> _Problem_:
With the records below as your source, retype each line exactly from the top down to the line that contains "sealed : Bool", and include that line.

> _Saved data entries_:
━━━
/-! ## A core and its thread -/

/-- A scalar core and the thread it holds. -/
structure Core where
  /-- R29. -/
  st : ThreadState
  /-- The address of the next word to issue. -/
  pc : Word
  /-- x0 to x31 (R92); x0 is never read. -/
  x : Vector Word 32
  /-- p0 to p7 (R92); bit 0 is never read. -/
  p : BitVec 8
  /-- h0 to h15 (R92, R186). -/
  h : Vector Wide 16
  /-- vp0 to vp7 (R92); vp0 is never read. -/
  vp : Vector Wide 8
  /-- `ctx` (R34). -/
  job : Job
  /-- `jobseed` (R34). -/
  jobseed : Word
  /-- The entry address that names the thread's kernel (R269), and the age at which the thread started: an older gradient record that is
  still untaken holds its place in the core's window (R365) and counts for no thread that came later (R31). -/
  entry : Word
  birth : Nat
  /-- `team`: base, size, bid and bv (R33). -/
  base : BitVec 22
  size : BitVec 13
  bid : BitVec 6
  bv : Bool
  /-- `tvec`, `tcause`, `tpc`, `tval`, and inh of `tstat` (R336). -/
  tvec : Word
  tcause : Word
  tpc : Word
  tval : Word
  inh : Bool
  /-- `fpstat` (R181). -/
  fpstat : Word
  /-- `tags` (R197). -/
  tags : Word
  /-- `rngctr` (R260). -/
  rngctr : Word
  /-- `remerr` (R350). -/
  remerr : Word
  /-- cls and cap of `prio` (R270). -/
  cls : BitVec 2
  cap : BitVec 2
  /-- The register cache (R94): home words present, oldest fill first, each with its dirty mark. -/
  rc : List (Nat × Bool)
  /-- Poisoned home words and where each one's data came from (R138, R327). -/
  poison : SMap Word
  /-- Long loads in issue order (R127). -/
  loads : List Load
  /-- The FIFO store buffer (R45, R294). -/
  sbuf : List Store
  /-- Writes that left the store buffer (R155). -/
  flights : List Flight
  /-- Messages outstanding (R139). -/
  msgs : List Msg
  /-- Sealed mailbox (R343). -/
  sealed : Bool
  /-- The vector queue (R217) and the arbiters' credits (R225, R272): vector, matrix and copy. -/
  vq : List VEntry
  vcredit : Int
  mcredit : Int
  ccredit : Int
  /-- Tile commands of every queue, in acceptance order (R191). -/
  cmds : List Cmd
  /-- The barrier and token of a waiting `bwait` (R271). -/
  bwaiting : Option (BitVec 6 × BitVec 8)
  /-- By barrier, the class that a waiter which has since stopped passed to the thread (R271). -/
  floors : SMap Nat
  /-- The token of an arrival that the instruction at `pc` has made and waits on (R281, R285 to R290, R317). -/
  token : Option (BitVec 8)
  /-- The tile clock at which the instruction at `pc` began to wait (R146, R319, R342). -/
  waitFrom : Option Nat
  /-- The object of a waiting `abwait` (R146). -/
  abwaiting : Option (BitVec 6)
  /-- The clocks that a waiting `wfi` names, and whether an event of R342 has come since it issued. -/
  wfiLimit : Option Nat
  wfiEvent : Bool
  /-- What a waiting instruction read when it first issued: the record of a `spawn` (R265). -/
  snap : Option (BitVec 512)
  /-- The entries of its transfer program that a waiting `xfer` has yet to push (R286), each with its receiver's tile. -/
  plan : List (Word × Nat)
  /-- What held reads of the instruction at `pc`, its fetch among them, have brought (R288). -/
  got : List Got
  /-- A supervisor's mark is pending (R273). -/
  mark : Bool
  /-- A supervisor holds the saved thread: it was saved because of a mark, and the hold has not been released (R274). DEDUCED,
  Assumption 43. -/
  hold : Bool
  /-- The map word and the address of the `safe` or `yield` of a thread that is being saved (R275). -/
  saveMap : Word
  savePc : Word
  /-- When and in which effective class a saved thread was saved (R268, R274). -/
  savedAt : Nat
  savedCls : BitVec 2
  /-- The accumulators that a saved thread's context holds: its amask (R276, R277). -/
  amask : BitVec 8
  /-- The thread has a broken compact to report (R313); the descriptor address of the compact whose break a pending engine fault reports
  (R338). -/
  broken : Bool
  brokenDesc : Word
  /-- A member of its tile's gang (R39), how many words it has completed in it, and, of a leader, the addresses that followed its
  latest words, the newest first (R40, R41). -/
  gang : Bool
  gangPos : Nat
  gangPath : List Word
  /-- The wired barriers that a stop on a trap took the thread out of, to be re-entered (R19, R339). -/
  left : List Nat
  /-- The logical clock of a core that sits on no tile: the versions it has read (R153, R297). DEDUCED, Assumption 81. -/
  clk : Nat
  /-- The micro-TLB (R164). -/
  tlb : List Tlb
  /-- A refusal on its way to the core: the refused address and the refused instruction's (R346). -/
  refusal : Option (Word × Word)
  /-- A fatal report on its way to the supervisor (R328), and the declaration (R330). -/
  report : Bool
  dead : Bool
deriving DecidableEq, Repr

/-! ## Tiles -/

/-- A member entry of a compact descriptor (R283). -/
structure Member where
  pkg : Nat
  tile : Nat
  pbase : Word
  xprog : Word
deriving DecidableEq, Repr
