-- ==== Sys2Proof/Machine/Units.lean ====
section
/-! DEFINITION. Tag state and mailboxes, arrival objects, supervisor records, wired barriers and priority: what several
instructions and events share of a core's and a die's units. -/

namespace Sys2Proof
namespace Machine

/-! ## `pcore` (R33, R35) -/

/-- The physical tile of a logical tile within its quadrant. -/
def State.ptile (s : State) (t : Nat) : Nat := (s.quad (tileQuadKey t)).tmap.get (t % 64) (t % 64)

/-- The tile's interval (R355): the passes of the physical tile that serves it. DEDUCED, Assumption 71. -/
def State.interval (s : State) (k : Nat) : Nat :=
  if isTileCore k then (s.quad (tileQuadKey (coreTile k))).passes.get 0 (s.ptile (coreTile k)) else 0

/-- A core's `pcore`; a churn's and a supervisor core's place is told by its package, die and number alone.
DEDUCED, Assumption 72. -/
def State.pcore (s : State) (k : Nat) : Word :=
  if isTileCore k then
    BitVec.ofNat 64 (k % 4 + s.ptile (coreTile k) * 2 ^ 2 + coreTile k / 64 % 4 * 2 ^ 9 + coreDie k * 2 ^ 11 + corePkg k * 2 ^ 13)
  else BitVec.ofNat 64 (coreDie k * 2 ^ 11 + corePkg k * 2 ^ 13)

/-! ## Tag state (R200) -/

/-- Where the image of tile `t` of a job stands (R279; DESIGN CHOICE, Assumption 28: the stride). -/
def State.imageAt (s : State) (t : Nat) (j : Job) : Nat :=
  t / 1024 * 2 ^ 47 + s.ctxField (t / 1024) j 192 47 + 0x130000 * (t % 1024)

/-- Where the store of a core's job stands: the tile's, or the image of its job, whose commands run on while its thread is saved and
another job has the tile (R275, R279). -/
def State.jobStore (s : State) (k : Nat) : Nat :=
  if isTileCore k && (s.tile (coreTile k)).images.contains (s.core k).job then s.imageAt (coreTile k) (s.core k).job else storeBase k

/-- Where a core's tag state stands. -/
def State.tagAt (s : State) (k : Nat) : Nat := s.jobStore k + 0x2400 + 0x300 * coreSlot k

/-- Tags, faults and mailbox control are bytes of the store; only the Z4 writes them. -/
def State.tagEntry (s : State) (k tag : Nat) : Nat := s.readNat (s.tagAt k + 4 * tag) 4

def State.tagHolders (s : State) (k tag : Nat) : Nat := getFld (s.tagEntry k tag) 0 8

def State.setTagEntry (s : State) (k tag v : Nat) : State := s.storeNat (s.tagAt k + 4 * tag) 4 v

/-- Acceptance of a command that holds a tag: the count rises and the bit is cleared, and flt with it (R198, R200). -/
def State.tagTake (s : State) (k tag : Nat) : State :=
  (s.setTagEntry k tag (min (s.tagHolders k tag + 1) 255)).onCore k fun c =>
    { c with tags := c.tags &&& ~~~(BitVec.twoPow 64 tag) }

/-- A command that holds a tag ends: at 0 holders the bit is set (R198). -/
def State.tagDrop (s : State) (k tag : Nat) : State :=
  let e := s.tagEntry k tag
  let n := getFld e 0 8 - 1
  let s := s.setTagEntry k tag (setFld e 0 8 n)
  if n = 0 then s.onCore k fun c =>
    { c with tags := c.tags ||| BitVec.twoPow 64 tag, wfiEvent := c.wfiEvent || !c.tags.getLsbD tag } else s

def State.faultAt (s : State) (k : Nat) : Nat := s.tagAt k + 0x100

/-- pend of the engine fault record (R200). -/
def State.faultPend (s : State) (k : Nat) : Bool := getFld (s.readNat (s.faultAt k) 4) 16 1 == 1

/-- A command of core `k` meets a failure (R201): flt in its tag entry, and the fault record or its count. -/
def State.recordFault (s : State) (k cause q : Nat) (w0 va : Nat) (tag : Option Nat) : State :=
  let s := match tag with
    | some t => s.setTagEntry k t (setFld (s.tagEntry k t) 8 1 1)
    | none => s
  let r := s.readNat (s.faultAt k) 32
  if getFld r 16 1 = 1 then
    s.storeNat (s.faultAt k) 32 (setFld r 32 32 (min (getFld r 32 32 + 1) (2 ^ 32 - 1)))
  else
    (s.storeNat (s.faultAt k) 32 (cause + 2 ^ 16 + q * 2 ^ 17 + w0 * 2 ^ 64 + va * 2 ^ 128)).onCore k fun c =>
      { c with wfiEvent := true }

/-- The trap of a pending fault clears pend (R201). -/
def State.clearPend (s : State) (k : Nat) : State :=
  s.storeNat (s.faultAt k) 4 (setFld (s.readNat (s.faultAt k) 4) 16 1 0)

/-! ## Mailboxes (R139 to R141, R200) -/

def mailCtl (k : Nat) : Nat := tagKey k + 0x120
def State.mailHead (s : State) (k : Nat) : Nat := getFld (s.readNat (mailCtl k) 8) 0 5
def State.mailUsed (s : State) (k : Nat) : Nat := getFld (s.readNat (mailCtl k) 8) 5 6

def State.setMail (s : State) (k head used out : Nat) : State :=
  s.storeNat (mailCtl k) 8 (head % 32 + used * 2 ^ 5 + out * 2 ^ 16)

def State.mailOut (s : State) (k : Nat) : Nat := getFld (s.readNat (mailCtl k) 8) 16 4

/-- Write a message into the next entry of core `k`'s mailbox (R140), with its status entry. Bytes that were marked at the sender
stay marked. DESIGN CHOICE, Assumption 96. -/
def State.mailPut (s : State) (k peer : Nat) (ret : Bool) (m : Msg) : State :=
  let i := (s.mailHead k + s.mailUsed k) % 32
  let s := (s.storeNat (mailKey k + 32 * i) 32 m.data.toNat).stampAt (mailKey k + 32 * i) 32 m.clk
  let s := if m.bad then (List.range 4).foldl (fun u j => u.setMark (mailKey k + 32 * i + 8 * j) true) s else s
  let s := s.storeNat (tagKey k + 0x128 + 4 * i) 4 (peer % 2 ^ 22 + (if ret then 2 ^ 22 else 0) + 2 ^ 23)
  (s.setMail k (s.mailHead k) (s.mailUsed k + 1) (s.mailOut k)).onCore k fun c => { c with wfiEvent := true }

/-- Discard every message of a mailbox: no entry stays valid (R124, R200, R328, R333). -/
def State.mailClear (s : State) (k : Nat) : State :=
  (s.store (tagKey k + 0x128) (List.replicate 128 0)).setMail k 0 0 (s.mailOut k)

/-- The tag state is cleared at placement and at a restart (R200, R333). -/
def State.tagClear (s : State) (k : Nat) : State := s.store (tagKey k) (List.replicate 0x300 0)

/-! ## Arrival objects (R142 to R144) -/

/-- Bring met up to date: 1 while armed and count ≥ expect. -/
def State.setArrival (s : State) (key count expect : Nat) (armed : Bool) : State :=
  s.storeNat key 16 (count + expect * 2 ^ 32 + (if armed then 2 ^ 64 else 0)
    + (if armed && decide (expect ≤ count) then 2 ^ 65 else 0))

/-- Count `n` bytes at an object, armed or not; the count saturates (R142, R144). -/
def State.countArrival (s : State) (store obj n : Nat) : State :=
  let v := s.readNat (arrivalKey store obj) 16
  s.setArrival (arrivalKey store obj) (min (getFld v 0 32 + n) (2 ^ 32 - 1)) (getFld v 32 32) (getFld v 64 1 == 1)

/-- The queue of gradient records of a churn (R364), as a key. -/
def gradKey (churn n : Nat) : Nat := churn * 8 + n

/-- A physical core among those of its die: 264 · quadrant + 4 · physical tile + core. -/
def physKey (quad ptile core : Nat) : Nat := 264 * quad + 4 * ptile + core

/-! ## Supervisor records (R338) -/

/-- States of a record. -/
def recStopped : Nat := 0
def recFrozen : Nat := 1
def recKilled : Nat := 2
def recSaved : Nat := 3
def recReport : Nat := 4

/-- Write one record into the ring of a die's supervisors; with no ring set up it is only counted (DESIGN CHOICE, Assumption 19). -/
def State.record (s : State) (d lcn : Nat) (j : Job) (cause state how : Nat) (tpc tval pcore aux : Word) : State :=
  let v := lcn % 2 ^ 22 + j.part.toNat * 2 ^ 22 + j.ctx.toNat * 2 ^ 24 + cause * 2 ^ 36 + state * 2 ^ 52 + how * 2 ^ 56
    + tpc.toNat * 2 ^ 64 + tval.toNat * 2 ^ 128 + pcore.toNat * 2 ^ 192 + aux.toNat * 2 ^ 256
    + (s.die d).recs % 2 ^ 32 * 2 ^ 320
  let len := (s.sup d 0x803).toNat
  let tail := (s.sup d 0x805).toNat
  let s := if len = 0 then s
    else (s.storeNat ((s.sup d 0x802).toNat + 64 * (tail % len)) 64 v).setSup d 0x805 (BitVec.ofNat 64 (tail + 1))
  s.onDie d fun x => { x with recs := x.recs + 1 }

/-- A record about core `k`. A churn's and a supervisor core's lcn reads 0 (R360). -/
def State.recordCore (s : State) (k cause state how : Nat) (tpc tval aux : Word) : State :=
  s.record (coreDieKey k) (if isTileCore k then k else 0) (s.core k).job cause state how tpc tval (s.pcore k) aux

/-! ## Wired barriers (R315) -/

/-- The mask bit of a core on its die: 4 · tile<7:0> + core. -/
def coreBit (k : Nat) : Nat := k % 1024

def Barrier.group (b : Barrier) (d : Nat) : List Nat := (d :: b.links).eraseDups

/-- Do the linked dies list each other alike (R315)? -/
def State.consistent (s : State) (d bid : Nat) : Bool :=
  let g := (s.bar d bid).group d
  g.all fun e => let h := (s.bar e bid).group e; g.all h.contains && h.all g.contains

/-- Has every member on the die and on every linked die arrived, with at least one member? A compact barrier expects core 0's
bit of each member tile. -/
def State.phaseReady (s : State) (d bid : Nat) : Bool :=
  let g := (s.bar d bid).group d
  s.consistent d bid && (g.all fun e => (s.bar e bid).mask &&& ~~~(s.bar e bid).arrived == 0)
    && g.any fun e => (s.bar e bid).mask != 0

/-- The cores of die `d` named by a mask. -/
def maskCores (d : Nat) (m : BitVec 1024) : List Nat := ((List.range 1024).filter fun i => m.getLsbD i).map (d * 1024 + ·)

/-- The cores that are members of a barrier on its die; a compact barrier's bits stand for tiles, whose signing threads wait in no `wfi`
when it completes a phase (R307). -/
def Barrier.cores (b : Barrier) (d : Nat) : List Nat :=
  match b.kind with
  | .compact .. => []
  | _ => maskCores d b.mask

/-- Complete a phase on every linked die together (R315); a member in `wfi` wakes (R342). -/
def State.completePhase (s : State) (d bid : Nat) : State :=
  (((s.bar d bid).group d).foldl (fun t e =>
    let members := (t.bar e bid).cores e
    let t := t.onBar e bid fun b => { b with phase := b.phase + 1, arrived := 0, since := none }
    members.foldl (fun u k => u.onCore k fun c => { c with wfiEvent := true, floors := c.floors.del bid }) t) s)

/-- The wired barriers of its die that a core is a member of. -/
def State.barsOf (s : State) (k : Nat) : List Nat :=
  if isTileCore k then ((s.die (coreDieKey k)).bars.filter fun e => match e.2.kind with
    | .compact .. => false
    | _ => e.2.mask.getLsbD (coreBit k)).map (·.1)
  else []

/-- The thread leaves every barrier of its die (R19), and what it inherited there with it (R271). -/
def State.leaveBarriers (s : State) (k : Nat) : State :=
  if isTileCore k then
    (s.onCore k fun c => { c with floors := [] }).onDie (coreDieKey k) fun v => { v with bars := v.bars.map fun e =>
      match e.2.kind with
      | .compact .. => e
      | _ => (e.1, { e.2 with mask := e.2.mask &&& ~~~(BitVec.twoPow 1024 (coreBit k)),
                              arrived := e.2.arrived &&& ~~~(BitVec.twoPow 1024 (coreBit k)) }) }
  else s

/-- The smallest scope that holds every member of a barrier and its links (R317). -/
def State.barScope (s : State) (d bid : Nat) (k : Nat) : Scope :=
  let b := s.bar d bid
  if b.links.any fun e => e / 4 != d / 4 then .pod
  else if !b.links.isEmpty then .package
  else if (maskCores d b.mask).all fun c => c / 4 == k / 4 then .tile
  else .die

/-! ## Priority (R270, R271) -/

/-- Does core `m` inherit from core `w`: `w` waits in `bwait` with a token equal to the phase, `m` is a member that has not
arrived? -/
def State.inherits (s : State) (w m : Nat) : Bool :=
  match (s.core w).bwaiting with
  | none => false
  | some (b, t) =>
    let d := coreDieKey w
    let bar := s.bar d b.toNat
    (s.core w).st == .running && bar.phase == t && (bar.group d).contains (coreDieKey m)
      && (s.bar (coreDieKey m) b.toNat).mask.getLsbD (coreBit m)
      && !(s.bar (coreDieKey m) b.toNat).arrived.getLsbD (coreBit m)

/-- The cores whose class reaches those of `r` along chains of at most `n` links, among the waiters `ws` (R271). -/
def State.effFrom (s : State) (ws : List Nat) : Nat → List Nat → List Nat
  | 0, r => r
  | n + 1, r =>
    match ws.filter fun w => !r.contains w && r.any fun m => s.inherits w m with
    | [] => r
    | more => s.effFrom ws n (r ++ more)

/-- A core's class with what waiters that have stopped passed to it. -/
def Core.classFloor (c : Core) : Nat := c.floors.foldl (fun m e => max m e.2) c.cls.toNat

/-- eff of `prio`: the greatest class among the core's own and those that reach it; a chain has no more links than waiters (R271). -/
def State.eff (s : State) (k : Nat) : Nat :=
  let ws := (s.cores.filter fun e => e.2.bwaiting.isSome).map (·.1)
  (s.effFrom ws ws.length [k]).foldl (fun m i => max m (s.core i).classFloor) 0

/-- A waiter stops: each member that inherits from it keeps what it inherited until it arrives, leaves or the barrier advances
(R271). -/
def State.keepFloors (s : State) (k : Nat) : State :=
  match (s.core k).bwaiting with
  | none => s
  | some (b, _) =>
    let cls := s.eff k
    (s.bar (coreDieKey k) b.toNat).group (coreDieKey k) |>.foldl (fun t d =>
      ((maskCores d (s.bar d b.toNat).mask).filter fun m => s.inherits k m).foldl (fun u m => u.onCore m fun c =>
        { c with floors := c.floors.put b.toNat (max cls (c.floors.get 0 b.toNat)) }) t) s

/-! ## What the classifier counts (R269) -/

/-- How long a kernel is measured, in tile clocks. -/
def measureTime : Nat := 2 ^ 20

/-- Core `k`'s thread has `d` bytes read from DRAM and makes `o` operations: they count for its kernel while that is measured. The model
has no last-level cache: what a home slice serves it reads from DRAM. DESIGN CHOICE, Assumption 30. -/
def State.tally (s : State) (k d o : Nat) : State :=
  if (s.pkg (corePkg k)).kernels.isEmpty then s
  else
    let c := s.core k
    let mine (e : Kernel) : Bool := e.part == c.job.part.toNat && e.ctx == c.job.ctx.toNat && e.entry == c.entry
      && e.label.isNone && decide (s.time < e.since + measureTime)
    s.onPkg (corePkg k) fun p => { p with kernels := p.kernels.map fun e => if mine e then { e with d := e.d + d, o := e.o + o } else e }

/-- `prio` (R270). -/
def State.prioReg (s : State) (k : Nat) : Word :=
  BitVec.ofNat 64 ((s.core k).cls.toNat + (s.core k).cap.toNat * 4 + s.eff k * 16)

end Machine
end Sys2Proof
end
━━━
> _Answer to the problem_:
/-! ## A core and its thread -/

/-- A scalar core and the thread it holds. -/
structure Core where
  /-- R29. -/
  st : ThreadState
  /-- The address of the next word to issue. -/
  pc : Word
  /-- x0 to x31 (R92); x0 is never read. -/
  x : Vector Word 32
  /-- p0 to p7 (R92); bit 0 is never read. -/
  p : BitVec 8
  /-- h0 to h15 (R92, R186). -/
  h : Vector Wide 16
  /-- vp0 to vp7 (R92); vp0 is never read. -/
  vp : Vector Wide 8
  /-- `ctx` (R34). -/
  job : Job
  /-- `jobseed` (R34). -/
  jobseed : Word
  /-- The entry address that names the thread's kernel (R269), and the age at which the thread started: an older gradient record that is
  still untaken holds its place in the core's window (R365) and counts for no thread that came later (R31). -/
  entry : Word
  birth : Nat
  /-- `team`: base, size, bid and bv (R33). -/
  base : BitVec 22
  size : BitVec 13
  bid : BitVec 6
  bv : Bool
  /-- `tvec`, `tcause`, `tpc`, `tval`, and inh of `tstat` (R336). -/
  tvec : Word
  tcause : Word
  tpc : Word
  tval : Word
  inh : Bool
  /-- `fpstat` (R181). -/
  fpstat : Word
  /-- `tags` (R197). -/
  tags : Word
  /-- `rngctr` (R260). -/
  rngctr : Word
  /-- `remerr` (R350). -/
  remerr : Word
  /-- cls and cap of `prio` (R270). -/
  cls : BitVec 2
  cap : BitVec 2
  /-- The register cache (R94): home words present, oldest fill first, each with its dirty mark. -/
  rc : List (Nat × Bool)
  /-- Poisoned home words and where each one's data came from (R138, R327). -/
  poison : SMap Word
  /-- Long loads in issue order (R127). -/
  loads : List Load
  /-- The FIFO store buffer (R45, R294). -/
  sbuf : List Store
  /-- Writes that left the store buffer (R155). -/
  flights : List Flight
  /-- Messages outstanding (R139). -/
  msgs : List Msg
  /-- Sealed mailbox (R343). -/
  sealed : Bool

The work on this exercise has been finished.